Determine whether it's possible to cover a $K_{2012}$ with a) 1000 $K_{1006}$'s; b) 1000 $K_{1006,1006}$'s. David Yang.
Problem
Source: ELMO Shortlist 2012, C2
Tags: floor function, ceiling function, algorithm, logarithms, combinatorics proposed, combinatorics
06.07.2012 11:52
a) Let $A_1=\{1,2,\cdots,503\}$, $A_2=\{504,\cdots,1006\}$, $A_3=\{1007,\cdots,1509\}$, $A_4=\{1510,\cdots,2012\}$. Just consider $6$ complete graphs $A_1\cup A_2$, $A_1\cup A_3, \cdots A_3 \cup A_4$. Thus possible. b)Possible. Just consider $505$ divisions. $\{odd\},\{1,4,5,8,\ldots,2009,2012\},\{4k-3,4k-2,\ldots,4k+1002\}$. (Take modulo $2012$)
06.07.2012 19:35
Bigwood wrote: b)Possible.
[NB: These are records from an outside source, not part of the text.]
-- ==== Sys2Proof/Machine/Interpolation.lean ====
section
/-! DEFINITION. The Interpolation Engine (spec/42_interpolation.md): the function, the stage, and the commands INTERP
and TRANSFORM. -/

namespace Sys2Proof.Machine

/-! ### The function -/

/-- `c <- none`; for each `j`, `if add(z, x_j) = 0x00 then c <- j`: the input point that output point `z` coincides
with (42_interpolation.md R140, R147). -/
def coincident (xs : List Byte) (z : Byte) : Option Nat :=
  xs.zipIdx.foldl (fun c p => if gfAdd z p.1 = 0 then some p.2 else c) none

/-- `mul(out_cross, inv(mul(in_cross, add(z, x))))`, the factor of one input point (42_interpolation.md R141, R146). -/
def coefficient (A : Arith) (z oc x ic : Byte) : Except Fault Byte := do
  let v ← A.inv (A.mul ic (gfAdd z x))
  return A.mul oc v

/-- The sum over the input points, each given as its point, its cross product and its value byte
(42_interpolation.md R141). -/
def lagrangeSum (A : Arith) (z oc : Byte) : List (Byte × Byte × Byte) → Except Fault Byte
  | [] => .ok 0
  | (x, ic, v) :: rest => do
    let c ← coefficient A z oc x ic
    let acc ← lagrangeSum A z oc rest
    return gfAdd (A.mul v c) acc

/-- One output byte: the value at the coincident input point if there is one (42_interpolation.md R142), else the
formula of R141. `vs` is the column of input bytes at the offset. This is the function that R149 (a) to (f) speak of. -/
def outputByte (A : Arith) (xs ics : List Byte) (z oc : Byte) (vs : List Byte) : Except Fault Byte :=
  match coincident xs z with
  | some c => (Loc.ofOption vs[c]?).get
  | none => lagrangeSum A z oc (xs.zip (ics.zip vs))

/-- The output rows: for each output point, one byte for each column (42_interpolation.md R147). -/
def outputRows (A : Arith) (xs ics zs ocs : List Byte) (columns : List (List Byte)) :
    Except Fault (List (List Byte)) :=
  collect ((zs.zip ocs).map fun p => collect (columns.map (outputByte A xs ics p.1 p.2)))

/-! ### The stage -/

/-- The Interpolation Engine (42_interpolation.md R147): the conditions in the order of its pseudocode, then `OVM` rows
below `ON`, offsets below `LN`. In states that no run reaches, with a count above 256 or an `LN` above `LN_MAX`, what it
does is a DESIGN CHOICE (log 14): with `IN` above 256 and `LN` above 0 it asks for `IVM` rows from 256 on, which are
unwritten, and so faults. -/
def interpolationStage (s : State) : Except Fault State := do
  s.requireTables
  s.ctx.requireCross
  let n ← s.ctx.IN.get
  let m ← s.ctx.ON.get
  let len ← s.ctx.LN.get
  let columns ← s.ctx.IVM.columns n.toNat len.toNat
  let xs ← s.ctx.XP.first n.toNat
  let zs ← s.ctx.ZP.first m.toNat
  let ics ← s.ctx.ICR.first n.toNat
  let ocs ← s.ctx.OCR.first m.toNat
  let A ← s.arith
  let rows ← outputRows A xs ics zs ocs columns
  return s.withCtx (s.ctx.setOVM rows)

/-! ### Commands -/

/-- `INTERP`: run the Interpolation Engine (42_interpolation.md R147). -/
def execInterp (s : State) : Host.Outcome State Fault Refusal := finish (interpolationStage s)

/-- `TRANSFORM`: both stages as one command; if either is undefined nothing is kept (42_interpolation.md R148). It
has the properties of R149. -/
def execTransform (s : State) : Host.Outcome State Fault Refusal :=
  finish do
    let s' ← crossProductStage s
    interpolationStage s'

end Sys2Proof.Machine
end

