/-- 42_interpolation.md R147: INTERP is undefined when a condition fails, in the order of its pseudocode
(60_exceptions.md R186). -/
def Obligations.InterpConditions : Prop :=
  ∀ s : State,
    (s.TRDY = false → exec .interp s = .fault .tablesNotReady) ∧
    (s.TRDY = true → s.ctx.XV = false → exec .interp s = .fault .staleCross) ∧
    (s.TRDY = true → s.ctx.XV = true → s.ctx.LN = .unwritten → exec .interp s = .fault .unwritten) ∧
    (∀ n len, s.TRDY = true → s.ctx.XV = true → s.ctx.IN = .written n → s.ctx.LN = .written len →
      (∃ j t : Nat, j < n.toNat ∧ t < len.toNat ∧ s.ctx.IVM.read j t = .unwritten) →
      exec .interp s = .fault .unwritten)

/-- 42_interpolation.md R148 with R120, R121, R122, R141, R142: under the conditions of 41_cross_product.md R123, with
every input byte written, TRANSFORM leaves the cross products and the interpolated bytes, sets `XV`, and changes nothing
else; it asks nothing of `XV`, `ICR` or `OCR`. -/
def Obligations.TransformComputesBothStages : Prop :=
  encode .transform = 0x4100000000000000 ∧
  ∀ (s : State) (xs zs : List Byte) (len : Nat) (v : Nat → Nat → Byte), s.TablesFinal →
    s.XprodReady xs zs → s.ValuesReady xs.length len v →
    ∃ t : State, exec .transform s = .next t ∧
      t = { s with ctx := { s.ctx with ICR := t.ctx.ICR, OCR := t.ctx.OCR, XV := true, OVM := t.ctx.OVM } } ∧
      (∀ j : Fin 256, t.ctx.ICR[j] = if j.val < xs.length then .written (crossIn xs j) else .unwritten) ∧
      (∀ i : Fin 256, t.ctx.OCR[i] =
        if i.val < zs.length then .written (crossOut xs (zs.getD i 0)) else .unwritten) ∧
      (∀ i u : Nat, i < zs.length → u < len →
        t.ctx.OVM.read i u = .written (interpolant xs (columnOf v xs.length u) (zs.getD i 0))) ∧
      (∀ i u : Nat, u < 2 ^ 32 → ¬(i < zs.length ∧ u < len) → t.ctx.OVM.read i u = s.ctx.OVM.read i u)

/-- 42_interpolation.md R148: TRANSFORM is XPROD and then INTERP, and a fault of either is a fault of the whole. -/
def Obligations.TransformIsXprodThenInterp : Prop :=
  ∀ s : State,
    (∀ t, exec .xprod s = .next t → exec .transform s = exec .interp t) ∧
    (∀ r, exec .xprod s = .fault r → exec .transform s = .fault r)

/-- 42_interpolation.md R148: TRANSFORM "is a pure function" of the counts, the length, the points, the input bytes and
the tables: two states that agree on these, whatever else differs, both complete or both fault, with the same cross
products and the same output bytes. -/
def Obligations.TransformIsPure : Prop :=
  ∀ s₁ s₂ : State,
    s₁.TRDY = s₂.TRDY → s₁.MULT = s₂.MULT → s₁.INVT = s₂.INVT → s₁.ctx.IN = s₂.ctx.IN → s₁.ctx.ON = s₂.ctx.ON →
    s₁.ctx.LN = s₂.ctx.LN →
    (∀ n, s₁.ctx.IN = .written n → ∀ j : Fin 256, j.val < n.toNat → s₁.ctx.XP[j] = s₂.ctx.XP[j]) →
    (∀ m, s₁.ctx.ON = .written m → ∀ i : Fin 256, i.val < m.toNat → s₁.ctx.ZP[i] = s₂.ctx.ZP[i]) →
    (∀ n len, s₁.ctx.IN = .written n → s₁.ctx.LN = .written len → ∀ j t : Nat, j < n.toNat → t < len.toNat →
      s₁.ctx.IVM.read j t = s₂.ctx.IVM.read j t) →
    ∀ t₁, exec .transform s₁ = .next t₁ →
      ∃ t₂, exec .transform s₂ = .next t₂ ∧ t₁.ctx.ICR = t₂.ctx.ICR ∧ t₁.ctx.OCR = t₂.ctx.OCR ∧
        ∀ m len, s₁.ctx.ON = .written m → s₁.ctx.LN = .written len → ∀ i u : Nat, i < m.toNat → i < 256 →
          u < len.toNat → t₁.ctx.OVM.read i u = t₂.ctx.OVM.read i u

/-- 42_interpolation.md R150: INTERP and TRANSFORM leave untouched every `OVM` byte in a row at or above `ON` or at an
offset at or above `LN`, every byte of `IVM`, and `XP`, `ZP`, `IN`, `ON`, `LN`. -/
def Obligations.InterpolationLeavesTheRest : Prop :=
  ∀ (i : Instr) (s t : State), i = .interp ∨ i = .transform → exec i s = .next t →
    t.ctx.IVM = s.ctx.IVM ∧ t.ctx.XP = s.ctx.XP ∧ t.ctx.ZP = s.ctx.ZP ∧ t.ctx.IN = s.ctx.IN ∧ t.ctx.ON = s.ctx.ON ∧
    t.ctx.LN = s.ctx.LN ∧
    ∀ m len, s.ctx.ON = .written m → s.ctx.LN = .written len →
      ∀ row off : Nat, off < 2 ^ 32 → (m.toNat ≤ row ∨ len.toNat ≤ off) →
        t.ctx.OVM.read row off = s.ctx.OVM.read row off

/-! ### Properties of the interpolation (42_interpolation.md R149) -/

/-- R149 (a): at an output point that equals an input point the output buffer is that input's buffer. -/
def Obligations.CoincidentOutputCopiesInput : Prop :=
  ∀ (s t : State) (xs zs : List Byte) (len : Nat) (v : Nat → Nat → Byte), s.TablesFinal → s.XprodReady xs zs →
    s.ValuesReady xs.length len v → exec .transform s = .next t →
    ∀ (i c : Nat) (hi : i < zs.length) (hc : c < xs.length), zs[i] = xs[c] →
      ∀ u < len, t.ctx.OVM.read i u = s.ctx.IVM.read c u

/-- R149 (b): with `IN = 1` the output at any point is the single input value. -/
def Obligations.SingleInputIsCopied : Prop :=
  ∀ (s t : State) (x : Byte) (zs : List Byte) (len : Nat) (v : Nat → Nat → Byte), s.TablesFinal →
    s.XprodReady [x] zs → s.ValuesReady 1 len v → exec .transform s = .next t →
    ∀ i < zs.length, ∀ u < len, t.ctx.OVM.read i u = s.ctx.IVM.read 0 u

/-- R149 (c): for each offset there is a polynomial of degree below `IN` through the input values, and every output byte,
coincident or not, is its value at the output point. -/
def Obligations.OutputIsTheInterpolatingPolynomial : Prop :=
  ∀ (s t : State) (xs zs : List Byte) (len : Nat) (v : Nat → Nat → Byte), s.TablesFinal → s.XprodReady xs zs →
    s.ValuesReady xs.length len v → exec .transform s = .next t →
    ∀ u < len, ∃ cs : List Byte, cs.length = xs.length ∧
      (∀ (j : Nat) (hj : j < xs.length), polyEval cs xs[j] = v j u) ∧
      ∀ (i : Nat) (hi : i < zs.length), t.ctx.OVM.read i u = .written (polyEval cs zs[i])

/-- R149 (c): a polynomial of degree below `n` is fixed by its values at `n` distinct points. -/
def Obligations.PolynomialFixedByItsValues : Prop :=
  ∀ cs ds xs : List Byte, cs.length = xs.length → ds.length = xs.length → xs.Nodup →
    (∀ x ∈ xs, polyEval cs x = polyEval ds x) → cs = ds

/-- R149 (d) and (e): share a secret at point `x₀` (row 0) with any other inputs, and feed back at least as many of the
resulting shares as there were inputs, at distinct points. Then the output at every point requested is what the first
machine's inputs interpolate to there, whichever shares were chosen (d), and at `x₀` it is the secret (e). The second
machine may be any machine that holds those shares. -/
def Obligations.ReconstructionRecoversTheSecret : Prop :=
  ∀ (s₁ t₁ s₂ t₂ : State) (xs₁ zs₁ xs₂ zs₂ : List Byte) (len : Nat) (v₁ v₂ : Nat → Nat → Byte),
    s₁.TablesFinal → s₁.XprodReady xs₁ zs₁ → s₁.ValuesReady xs₁.length len v₁ → exec .transform s₁ = .next t₁ →
    s₂.TablesFinal → s₂.XprodReady xs₂ zs₂ → s₂.ValuesReady xs₂.length len v₂ → exec .transform s₂ = .next t₂ →
    xs₁.length ≤ xs₂.length →
    (∀ j < xs₂.length, ∃ i < zs₁.length, xs₂.getD j 0 = zs₁.getD i 0 ∧
      ∀ u < len, s₂.ctx.IVM.read j u = t₁.ctx.OVM.read i u) →
    ∀ k < zs₂.length, ∀ u < len,
      t₂.ctx.OVM.read k u = .written (interpolant xs₁ (columnOf v₁ xs₁.length u) (zs₂.getD k 0)) ∧
      (zs₂.getD k 0 = xs₁.getD 0 0 → t₂.ctx.OVM.read k u = s₁.ctx.IVM.read 0 u)

/-! ### Whole-machine rules -/

/-- 10_state.md R39: the state after reset, whatever the parameters and the number of contexts. -/
def Obligations.ResetValues : Prop :=
  ∀ (p : Params) (more : Nat),
    (p.tableInit = .explicit → (State.resetWith p more).TRDY = false ∧ (State.resetWith p more).MULT = .unwritten ∧
      (State.resetWith p more).INVT = .unwritten) ∧
    (p.tableInit = .static → (State.resetWith p more).TRDY = true ∧ (State.resetWith p more).TablesFinal) ∧
    (State.resetWith p more).contexts.length = more + 1 ∧
    ∀ k ∈ (State.resetWith p more).contexts,
      k.XV = false ∧ k.IN = .unwritten ∧ k.ON = .unwritten ∧ k.LN = .unwritten ∧
      (∀ j : Fin 256, k.XP[j] = .unwritten ∧ k.ZP[j] = .unwritten ∧ k.ICR[j] = .unwritten ∧ k.OCR[j] = .unwritten) ∧
      ∀ row off : Nat, k.IVM.read row off = .unwritten ∧ k.OVM.read row off = .unwritten

/-- The invariant holds after reset, whatever the parameters and the number of contexts. -/
def Obligations.InvariantAtReset : Prop := ∀ (p : Params) (more : Nat), (State.resetWith p more).Inv

/-- Every step keeps the invariant: `TRDY` says exactly whether the tables hold their final contents, counts and
lengths stay in range, the memories keep their canonical form inside their space, and `XV = 1` only while `ICR` and
`OCR` hold the cross products of the present counts and points (10_state.md R21 to R27, R33, R34; 20_memory.md R50). -/
def Obligations.StepKeepsInvariant : Prop := ∀ s t : State, s.Inv → step s = .next t → t.Inv

/-- 10_state.md R21, R22, R23: once `TRDY` is 1 no step clears it or changes a table, and no step writes `TRDY` or a
table but one that performs TINIT. -/
def Obligations.TablesNeverChangeOnceReady : Prop :=
  (∀ s t : State, step s = .next t → s.TRDY = true → t.TRDY = true ∧ t.MULT = s.MULT ∧ t.INVT = s.INVT) ∧
  (∀ (i : Instr) (s t : State), i ≠ .tinit → exec i s = .next t →
    t.TRDY = s.TRDY ∧ t.MULT = s.MULT ∧ t.INVT = s.INVT)

/-- 10_state.md R20, the column "written by": each register, register file and memory changes only in a command listed
for it. -/
def Obligations.OnlyListedCommandsWrite : Prop :=
  ∀ (i : Instr) (s t : State), exec i s = .next t →
    (t.ctx.IN ≠ s.ctx.IN → ∃ n, i = .setin n) ∧
    (t.ctx.ON ≠ s.ctx.ON → ∃ n, i = .seton n) ∧
    (t.ctx.LN ≠ s.ctx.LN → ∃ n, i = .setln n) ∧
    (t.ctx.XP ≠ s.ctx.XP → ∃ j x, i = .wrxp j x) ∧
    (t.ctx.ZP ≠ s.ctx.ZP → ∃ j z, i = .wrzp j z) ∧
    (t.ctx.IVM ≠ s.ctx.IVM → ∃ j v u, i = .wriv j v u) ∧
    (t.ctx.OVM ≠ s.ctx.OVM → i = .interp ∨ i = .transform) ∧
    (t.ctx.ICR ≠ s.ctx.ICR ∨ t.ctx.OCR ≠ s.ctx.OCR → i = .xprod ∨ i = .transform) ∧
    (t.ctx.XV = true → s.ctx.XV = false → i = .xprod ∨ i = .transform) ∧
    (t.ctx.XV = false → s.ctx.XV = true →
      (∃ n, i = .setin n) ∨ (∃ n, i = .seton n) ∨ (∃ j x, i = .wrxp j x) ∨ ∃ j z, i = .wrzp j z)

/-- 30_encoding.md R73, 20_memory.md R54: each of the six responding commands delivers exactly one byte and changes
nothing else; the other ten deliver nothing. -/
def Obligations.ResponsesOfACommand : Prop :=
  ∀ (i : Instr) (s t : State), exec i s = .next t →
    (i.responds = true → ∃ v : Byte, t = { s with ctx := { s.ctx with trace := s.ctx.trace ++ [v] } }) ∧
    (i.responds = false → t.ctx.trace = s.ctx.trace)

/-- 60_exceptions.md R185: every reason for which a command can be undefined is one that the table lists for it, and no
command is refused. -/
def Obligations.ReasonsOfACommand : Prop :=
  ∀ (i : Instr) (s : State), s.Inv →
    (∀ r, exec i s = .fault r →
      match r with
      | .illegalCmd => False
      | .tablesNotReady => (∃ a b, i = .gfadd a b) ∨ (∃ a b, i = .gfmul a b) ∨ (∃ a, i = .gfinv a) ∨ i = .xprod ∨
          i = .interp ∨ i = .transform
      | .invZero => i = .gfinv 0
      | .countRange => ∃ n, n > 256 ∧ (i = .setin n ∨ i = .seton n)
      | .lenRange => (∃ n, n > s.params.lnMax.val ∧ i = .setln n) ∨
          (∃ t, t ≥ s.params.lnMax.val ∧ ((∃ j v, i = .wriv j v t) ∨ ∃ j, i = .rdov j t))
      | .inZero => i = .xprod ∨ i = .transform
      | .dupPoint => i = .xprod ∨ i = .transform
      | .staleCross => i = .interp
      | .unwritten => i = .xprod ∨ i = .interp ∨ i = .transform ∨ (∃ j t, i = .rdov j t) ∨ (∃ j, i = .rdic j) ∨
          ∃ j, i = .rdoc j) ∧
    ∀ r, exec i s ≠ .refused r

/-! ### Several contexts -/

/-- 60_exceptions.md R195: a command touches its own context and the shared tables only, and what it does does not
depend on the other contexts or on what is still to be issued. -/
def Obligations.CommandSeesItsOwnContextOnly : Prop :=
  ∀ (i : Instr) (s : State) (b a : List Context) (q : List (Nat × Word)),
    (∀ t, exec i s = .next t →
      t.before = s.before ∧ t.after = s.after ∧ t.issue = s.issue ∧ t.params = s.params ∧
      exec i { s with before := b, after := a, issue := q } = .next { t with before := b, after := a, issue := q }) ∧
    ∀ r, exec i s = .fault r → exec i { s with before := b, after := a, issue := q } = .fault r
Just consider $505$ divisions. $\{odd\},\{1,4,5,8,\ldots,2009,2012\},\{4k-3,4k-2,\ldots,4k+1002\}$. (Take modulo $2012$) For a cleaner and more efficient construction, we can use recursion: letting $f(n)$ denote the minimum number of $K_{\lfloor{n/2}\rfloor,\lceil{n/2}\rceil}$'s needed to cover a $K_n$, we have $f(1)=0$ and \[f(n)\le 1+\max\{f(\lfloor{n/2}\rfloor),f(\lceil{n/2}\rceil)\}\]for $n\ge2$. Indeed, suppose $M=\max\{f(\lfloor{n/2}\rfloor),f(\lceil{n/2}\rceil)\}$ and consider the partition $G_1\cup G_2=K_n$, where $|G_1|=\lfloor{n/2}\rfloor$ and $|G_2|=\lceil{n/2}\rceil$. By definition, there exist covers of $G_1$ and $G_2$ by complete bipartite graphs $H_{1i}\cup H_{2i}$ and $H_{3i}\cup H_{4i}$ ($1\le i\le M$), respectively, such that $|H_{1i}|=\lfloor{|G_1|/2}\rfloor$, $|H_{2i}|=\lceil{|G_1|/2}\rceil$, $|H_{3i}|=|G_1|-\lfloor{|G_1|/2}\rfloor$, and $|H_{4i}|=|G_2|-\lceil{|G_1|/2}\rceil$, where it is easy to check that $\{|H_{3i}|,|H_{4i}|\}=\{\lfloor{|G_2|/2}\rfloor,\lceil{|G_2|/2}\rceil\}$. But then our $K_n$ is covered by $G_1\cup G_2$ and $(H_{1i}\cup H_{3i})\cup(H_{2i}\cup H_{4i})$ (we only have edges between $H_{ui},H_{vi}$ when $2\nmid u-v$) for $1\le i\le M$. This gives something like $f(2012)\le 11$. Note: In fact, for any fixed subgraph $H$, we can cover (using the greedy algorithm by covering the maximum possible number of previously uncovered edges at each step) $K_n$ using at most $cn^2\ln{n}/E(H)$ copies of $H$, where $c$ is some constant independent of $n,H$. (See, for instance, Proposition 1, and note that by the probabilistic method, $\mu(K_n)=\binom{n}{2}/E(H)$.)